Blockchain
Chorus One, a staking service provider for more than 40 blockchains and protocols, including Ethereum, Solana, Cosmos and Polkadot, joins a growing field of hosting service providers on the Urbit peer-to-peer network.
The new hosting platform, dubbed Red Horizon, marks the first foray into the Urbit network by a major blockchain or technology player that didn’t originally build within the tight-knit ecosystem, according to Chorus One’s Gary Lieberman.
Urbit is a peer-to-peer network that largely works by giving each user a “personal server” to store their own data; when users interact over the network, they each keep local records of those interactions. It was started in 2002 well before the launch of Bitcoin in 2009.
The network is not technically a blockchain, but shares many of the same ideals, such as cutting out middlemen and centralized “Web2” applications that dominate online activity and profit in part by monetizing users’ data.
The new hosting service could be “ideal for the general public, DAOs and any other community interested in leaving MegaCorps behind,” according to Chorus One’s launch press release. A DAO is a decentralized, autonomous organization – a type of group governed by computer code and token holders, as opposed to a company owned by shareholders and managed by executives.

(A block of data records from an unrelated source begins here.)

-- ==== Sys2Proof/Laws/State.lean ====
section
/-! SUPPORT. One lemma per field per named update of the state, true by unfolding the update, so that no later proof
unfolds a record update. After `raise` the fields R244 leaves unspecified have no lemma: they are free. -/

namespace Sys2Proof.Machine

@[simp] theorem freqChanged_cfg (s : State) : (freqChanged s).cfg = s.cfg := rfl
@[simp] theorem freqChanged_freq (s : State) : (freqChanged s).freq = s.freq := rfl
@[simp] theorem freqChanged_width (s : State) : (freqChanged s).width = 0 := rfl
@[simp] theorem freqChanged_node (s : State) : (freqChanged s).node = s.node := rfl
@[simp] theorem freqChanged_nodeDraw (s : State) : (freqChanged s).nodeDraw = s.nodeDraw := rfl
@[simp] theorem freqChanged_nnodes (s : State) : (freqChanged s).nnodes = s.nnodes := rfl
@[simp] theorem freqChanged_root (s : State) : (freqChanged s).root = s.root := rfl
@[simp] theorem freqChanged_seq (s : State) : (freqChanged s).seq = s.seq := rfl
@[simp] theorem freqChanged_treeValid (s : State) : (freqChanged s).treeValid = false := rfl
@[simp] theorem freqChanged_code (s : State) : (freqChanged s).code = s.code := rfl
@[simp] theorem freqChanged_codesValid (s : State) : (freqChanged s).codesValid = false := rfl
@[simp] theorem freqChanged_acc (s : State) : (freqChanged s).acc = s.acc := rfl
@[simp] theorem freqChanged_nbits (s : State) : (freqChanged s).nbits = s.nbits := rfl
@[simp] theorem freqChanged_cur (s : State) : (freqChanged s).cur = s.cur := rfl
@[simp] theorem freqChanged_rem (s : State) : (freqChanged s).rem = s.rem := rfl
@[simp] theorem freqChanged_emit (s : State) : (freqChanged s).emit = s.emit := rfl
@[simp] theorem freqChanged_inCount (s : State) : (freqChanged s).inCount = s.inCount := rfl
@[simp] theorem freqChanged_outCount (s : State) : (freqChanged s).outCount = s.outCount := rfl
@[simp] theorem freqChanged_lArg (s : State) : (freqChanged s).lArg = s.lArg := rfl
@[simp] theorem freqChanged_lIlen (s : State) : (freqChanged s).lIlen = s.lIlen := rfl
@[simp] theorem freqChanged_lSym (s : State) : (freqChanged s).lSym = s.lSym := rfl
@[simp] theorem freqChanged_errcode (s : State) : (freqChanged s).errcode = s.errcode := rfl
@[simp] theorem freqChanged_errOffset (s : State) : (freqChanged s).errOffset = s.errOffset := rfl
@[simp] theorem freqChanged_errExpected (s : State) : (freqChanged s).errExpected = s.errExpected := rfl
@[simp] theorem freqChanged_errActual (s : State) : (freqChanged s).errActual = s.errActual := rfl
@[simp] theorem freqChanged_errValid (s : State) : (freqChanged s).errValid = s.errValid := rfl
@[simp] theorem freqChanged_errPort (s : State) : (freqChanged s).errPort = s.errPort := rfl
@[simp] theorem freqChanged_err (s : State) : (freqChanged s).err = s.err := rfl
@[simp] theorem freqChanged_cmdOvr (s : State) : (freqChanged s).cmdOvr = s.cmdOvr := rfl
@[simp] theorem freqChanged_busy (s : State) : (freqChanged s).busy = s.busy := rfl
@[simp] theorem freqChanged_curCmd (s : State) : (freqChanged s).curCmd = s.curCmd := rfl
@[simp] theorem freqChanged_arg (s : State) : (freqChanged s).arg = s.arg := rfl
@[simp] theorem freqChanged_ilen (s : State) : (freqChanged s).ilen = s.ilen := rfl
@[simp] theorem freqChanged_freqSel (s : State) : (freqChanged s).freqSel = s.freqSel := rfl
@[simp] theorem freqChanged_codeSel (s : State) : (freqChanged s).codeSel = s.codeSel := rfl
@[simp] theorem freqChanged_ibuf (s : State) : (freqChanged s).ibuf = s.ibuf := rfl
@[simp] theorem freqChanged_ibufDraw (s : State) : (freqChanged s).ibufDraw = s.ibufDraw := rfl
@[simp] theorem freqChanged_cont (s : State) : (freqChanged s).cont = s.cont := rfl
@[simp] theorem freqChanged_waitOn (s : State) : (freqChanged s).waitOn = s.waitOn := rfl
@[simp] theorem freqChanged_src (s : State) : (freqChanged s).src = s.src := rfl
@[simp] theorem freqChanged_snk (s : State) : (freqChanged s).snk = s.snk := rfl
@[simp] theorem freqChanged_snkAns (s : State) : (freqChanged s).snkAns = s.snkAns := rfl
@[simp] theorem freqChanged_snkStanding (s : State) : (freqChanged s).snkStanding = s.snkStanding := rfl
@[simp] theorem freqChanged_hostOps (s : State) : (freqChanged s).hostOps = s.hostOps := rfl
@[simp] theorem freqChanged_notes (s : State) : (freqChanged s).notes = s.notes := rfl
@[simp] theorem freqChanged_sched (s : State) : (freqChanged s).sched = s.sched := rfl
@[simp] theorem freqChanged_draws (s : State) : (freqChanged s).draws = s.draws := rfl

@[simp] theorem storeFreq_cfg (f : Vector Word 256) (s : State) : (storeFreq f s).cfg = s.cfg := rfl
@[simp] theorem storeFreq_freq (f : Vector Word 256) (s : State) : (storeFreq f s).freq = f := rfl
@[simp] theorem storeFreq_width (f : Vector Word 256) (s : State) : (storeFreq f s).width = 0 := rfl
@[simp] theorem storeFreq_node (f : Vector Word 256) (s : State) : (storeFreq f s).node = s.node := rfl
@[simp] theorem storeFreq_nodeDraw (f : Vector Word 256) (s : State) : (storeFreq f s).nodeDraw = s.nodeDraw := rfl
@[simp] theorem storeFreq_nnodes (f : Vector Word 256) (s : State) : (storeFreq f s).nnodes = s.nnodes := rfl
@[simp] theorem storeFreq_root (f : Vector Word 256) (s : State) : (storeFreq f s).root = s.root := rfl
@[simp] theorem storeFreq_seq (f : Vector Word 256) (s : State) : (storeFreq f s).seq = s.seq := rfl
@[simp] theorem storeFreq_treeValid (f : Vector Word 256) (s : State) : (storeFreq f s).treeValid = false := rfl
@[simp] theorem storeFreq_code (f : Vector Word 256) (s : State) : (storeFreq f s).code = s.code := rfl
@[simp] theorem storeFreq_codesValid (f : Vector Word 256) (s : State) : (storeFreq f s).codesValid = false := rfl
@[simp] theorem storeFreq_acc (f : Vector Word 256) (s : State) : (storeFreq f s).acc = s.acc := rfl
@[simp] theorem storeFreq_nbits (f : Vector Word 256) (s : State) : (storeFreq f s).nbits = s.nbits := rfl
@[simp] theorem storeFreq_cur (f : Vector Word 256) (s : State) : (storeFreq f s).cur = s.cur := rfl
@[simp] theorem storeFreq_rem (f : Vector Word 256) (s : State) : (storeFreq f s).rem = s.rem := rfl
@[simp] theorem storeFreq_emit (f : Vector Word 256) (s : State) : (storeFreq f s).emit = s.emit := rfl
@[simp] theorem storeFreq_inCount (f : Vector Word 256) (s : State) : (storeFreq f s).inCount = s.inCount := rfl
@[simp] theorem storeFreq_outCount (f : Vector Word 256) (s : State) : (storeFreq f s).outCount = s.outCount := rfl
@[simp] theorem storeFreq_lArg (f : Vector Word 256) (s : State) : (storeFreq f s).lArg = s.lArg := rfl
@[simp] theorem storeFreq_lIlen (f : Vector Word 256) (s : State) : (storeFreq f s).lIlen = s.lIlen := rfl
@[simp] theorem storeFreq_lSym (f : Vector Word 256) (s : State) : (storeFreq f s).lSym = s.lSym := rfl
@[simp] theorem storeFreq_errcode (f : Vector Word 256) (s : State) : (storeFreq f s).errcode = s.errcode := rfl
@[simp] theorem storeFreq_errOffset (f : Vector Word 256) (s : State) : (storeFreq f s).errOffset = s.errOffset := rfl
@[simp] theorem storeFreq_errExpected (f : Vector Word 256) (s : State) : (storeFreq f s).errExpected = s.errExpected := rfl
@[simp] theorem storeFreq_errActual (f : Vector Word 256) (s : State) : (storeFreq f s).errActual = s.errActual := rfl
@[simp] theorem storeFreq_errValid (f : Vector Word 256) (s : State) : (storeFreq f s).errValid = s.errValid := rfl
@[simp] theorem storeFreq_errPort (f : Vector Word 256) (s : State) : (storeFreq f s).errPort = s.errPort := rfl
@[simp] theorem storeFreq_err (f : Vector Word 256) (s : State) : (storeFreq f s).err = s.err := rfl
@[simp] theorem storeFreq_cmdOvr (f : Vector Word 256) (s : State) : (storeFreq f s).cmdOvr = s.cmdOvr := rfl
@[simp] theorem storeFreq_busy (f : Vector Word 256) (s : State) : (storeFreq f s).busy = s.busy := rfl
@[simp] theorem storeFreq_curCmd (f : Vector Word 256) (s : State) : (storeFreq f s).curCmd = s.curCmd := rfl
@[simp] theorem storeFreq_arg (f : Vector Word 256) (s : State) : (storeFreq f s).arg = s.arg := rfl
@[simp] theorem storeFreq_ilen (f : Vector Word 256) (s : State) : (storeFreq f s).ilen = s.ilen := rfl
@[simp] theorem storeFreq_freqSel (f : Vector Word 256) (s : State) : (storeFreq f s).freqSel = s.freqSel := rfl
@[simp] theorem storeFreq_codeSel (f : Vector Word 256) (s : State) : (storeFreq f s).codeSel = s.codeSel := rfl
@[simp] theorem storeFreq_ibuf (f : Vector Word 256) (s : State) : (storeFreq f s).ibuf = s.ibuf := rfl
@[simp] theorem storeFreq_ibufDraw (f : Vector Word 256) (s : State) : (storeFreq f s).ibufDraw = s.ibufDraw := rfl
@[simp] theorem storeFreq_cont (f : Vector Word 256) (s : State) : (storeFreq f s).cont = s.cont := rfl
@[simp] theorem storeFreq_waitOn (f : Vector Word 256) (s : State) : (storeFreq f s).waitOn = s.waitOn := rfl
@[simp] theorem storeFreq_src (f : Vector Word 256) (s : State) : (storeFreq f s).src = s.src := rfl
@[simp] theorem storeFreq_snk (f : Vector Word 256) (s : State) : (storeFreq f s).snk = s.snk := rfl
@[simp] theorem storeFreq_snkAns (f : Vector Word 256) (s : State) : (storeFreq f s).snkAns = s.snkAns := rfl
@[simp] theorem storeFreq_snkStanding (f : Vector Word 256) (s : State) : (storeFreq f s).snkStanding = s.snkStanding := rfl
@[simp] theorem storeFreq_hostOps (f : Vector Word 256) (s : State) : (storeFreq f s).hostOps = s.hostOps := rfl
@[simp] theorem storeFreq_notes (f : Vector Word 256) (s : State) : (storeFreq f s).notes = s.notes := rfl
@[simp] theorem storeFreq_sched (f : Vector Word 256) (s : State) : (storeFreq f s).sched = s.sched := rfl
@[simp] theorem storeFreq_draws (f : Vector Word 256) (s : State) : (storeFreq f s).draws = s.draws := rfl

@[simp] theorem writeFreq_cfg (x : Sym) (v : Word) (s : State) : (writeFreq x v s).cfg = s.cfg := rfl
@[simp] theorem writeFreq_freq (x : Sym) (v : Word) (s : State) : (writeFreq x v s).freq = freqSet s.freq x v := rfl
@[simp] theorem writeFreq_width (x : Sym) (v : Word) (s : State) : (writeFreq x v s).width = 0 := rfl
@[simp] theorem writeFreq_node (x : Sym) (v : Word) (s : State) : (writeFreq x v s).node = s.node := rfl
@[simp] theorem writeFreq_nodeDraw (x : Sym) (v : Word) (s : State) : (writeFreq x v s).nodeDraw = s.nodeDraw := rfl
@[simp] theorem writeFreq_nnodes (x : Sym) (v : Word) (s : State) : (writeFreq x v s).nnodes = s.nnodes := rfl
@[simp] theorem writeFreq_root (x : Sym) (v : Word) (s : State) : (writeFreq x v s).root = s.root := rfl
@[simp] theorem writeFreq_seq (x : Sym) (v : Word) (s : State) : (writeFreq x v s).seq = s.seq := rfl
@[simp] theorem writeFreq_treeValid (x : Sym) (v : Word) (s : State) : (writeFreq x v s).treeValid = false := rfl
@[simp] theorem writeFreq_code (x : Sym) (v : Word) (s : State) : (writeFreq x v s).code = s.code := rfl
@[simp] theorem writeFreq_codesValid (x : Sym) (v : Word) (s : State) : (writeFreq x v s).codesValid = false := rfl
@[simp] theorem writeFreq_acc (x : Sym) (v : Word) (s : State) : (writeFreq x v s).acc = s.acc := rfl
@[simp] theorem writeFreq_nbits (x : Sym) (v : Word) (s : State) : (writeFreq x v s).nbits = s.nbits := rfl
@[simp] theorem writeFreq_cur (x : Sym) (v : Word) (s : State) : (writeFreq x v s).cur = s.cur := rfl
@[simp] theorem writeFreq_rem (x : Sym) (v : Word) (s : State) : (writeFreq x v s).rem = s.rem := rfl
@[simp] theorem writeFreq_emit (x : Sym) (v : Word) (s : State) : (writeFreq x v s).emit = s.emit := rfl
@[simp] theorem writeFreq_inCount (x : Sym) (v : Word) (s : State) : (writeFreq x v s).inCount = s.inCount := rfl
@[simp] theorem writeFreq_outCount (x : Sym) (v : Word) (s : State) : (writeFreq x v s).outCount = s.outCount := rfl
@[simp] theorem writeFreq_lArg (x : Sym) (v : Word) (s : State) : (writeFreq x v s).lArg = s.lArg := rfl
@[simp] theorem writeFreq_lIlen (x : Sym) (v : Word) (s : State) : (writeFreq x v s).lIlen = s.lIlen := rfl
@[simp] theorem writeFreq_lSym (x : Sym) (v : Word) (s : State) : (writeFreq x v s).lSym = s.lSym := rfl
@[simp] theorem writeFreq_errcode (x : Sym) (v : Word) (s : State) : (writeFreq x v s).errcode = s.errcode := rfl
@[simp] theorem writeFreq_errOffset (x : Sym) (v : Word) (s : State) : (writeFreq x v s).errOffset = s.errOffset := rfl
@[simp] theorem writeFreq_errExpected (x : Sym) (v : Word) (s : State) : (writeFreq x v s).errExpected = s.errExpected := rfl
@[simp] theorem writeFreq_errActual (x : Sym) (v : Word) (s : State) : (writeFreq x v s).errActual = s.errActual := rfl
@[simp] theorem writeFreq_errValid (x : Sym) (v : Word) (s : State) : (writeFreq x v s).errValid = s.errValid := rfl
@[simp] theorem writeFreq_errPort (x : Sym) (v : Word) (s : State) : (writeFreq x v s).errPort = s.errPort := rfl
@[simp] theorem writeFreq_err (x : Sym) (v : Word) (s : State) : (writeFreq x v s).err = s.err := rfl
@[simp] theorem writeFreq_cmdOvr (x : Sym) (v : Word) (s : State) : (writeFreq x v s).cmdOvr = s.cmdOvr := rfl
@[simp] theorem writeFreq_busy (x : Sym) (v : Word) (s : State) : (writeFreq x v s).busy = s.busy := rfl
@[simp] theorem writeFreq_curCmd (x : Sym) (v : Word) (s : State) : (writeFreq x v s).curCmd = s.curCmd := rfl
@[simp] theorem writeFreq_arg (x : Sym) (v : Word) (s : State) : (writeFreq x v s).arg = s.arg := rfl
@[simp] theorem writeFreq_ilen (x : Sym) (v : Word) (s : State) : (writeFreq x v s).ilen = s.ilen := rfl
@[simp] theorem writeFreq_freqSel (x : Sym) (v : Word) (s : State) : (writeFreq x v s).freqSel = s.freqSel := rfl
@[simp] theorem writeFreq_codeSel (x : Sym) (v : Word) (s : State) : (writeFreq x v s).codeSel = s.codeSel := rfl
@[simp] theorem writeFreq_ibuf (x : Sym) (v : Word) (s : State) : (writeFreq x v s).ibuf = s.ibuf := rfl
@[simp] theorem writeFreq_ibufDraw (x : Sym) (v : Word) (s : State) : (writeFreq x v s).ibufDraw = s.ibufDraw := rfl
@[simp] theorem writeFreq_cont (x : Sym) (v : Word) (s : State) : (writeFreq x v s).cont = s.cont := rfl
@[simp] theorem writeFreq_waitOn (x : Sym) (v : Word) (s : State) : (writeFreq x v s).waitOn = s.waitOn := rfl
@[simp] theorem writeFreq_src (x : Sym) (v : Word) (s : State) : (writeFreq x v s).src = s.src := rfl
@[simp] theorem writeFreq_snk (x : Sym) (v : Word) (s : State) : (writeFreq x v s).snk = s.snk := rfl
@[simp] theorem writeFreq_snkAns (x : Sym) (v : Word) (s : State) : (writeFreq x v s).snkAns = s.snkAns := rfl
@[simp] theorem writeFreq_snkStanding (x : Sym) (v : Word) (s : State) : (writeFreq x v s).snkStanding = s.snkStanding := rfl
@[simp] theorem writeFreq_hostOps (x : Sym) (v : Word) (s : State) : (writeFreq x v s).hostOps = s.hostOps := rfl
@[simp] theorem writeFreq_notes (x : Sym) (v : Word) (s : State) : (writeFreq x v s).notes = s.notes := rfl
@[simp] theorem writeFreq_sched (x : Sym) (v : Word) (s : State) : (writeFreq x v s).sched = s.sched := rfl
@[simp] theorem writeFreq_draws (x : Sym) (v : Word) (s : State) : (writeFreq x v s).draws = s.draws := rfl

A common criticism of Urbit – recognized even by top developers within the ecosystem – is that it is complicated to understand and difficult to use. The introduction of hosting providers has come partly from an effort to attract more users, essentially making it easy for people to get an ID on the network for a fee.
In May, Josh Lehman, executive director of the Urbit Foundation (known as ~wolref-podlex on Urbit) gave a presentation at CoinDesk’s Consensus 2023 conference, noting that the number of IDs or “ships” on the network had increased over the past year. had risen dramatically as more hosting services became available.
A page on Urbit’s website shows a list of three hosting providers currently operating, including Tlon, the for-profit company that sponsored the network’s development through 2021.
Providing a hosting service for Urbit seemed like a natural extension of Chorus One’s staking services for blockchain networks, Lieberman told CoinDesk in an interview.
“We expect Urbit itself to be a product that many people will want to use,” said Lieberman, who goes through ~tiller toll bus on Urbit. “Hosting was kind of an obvious place to go.”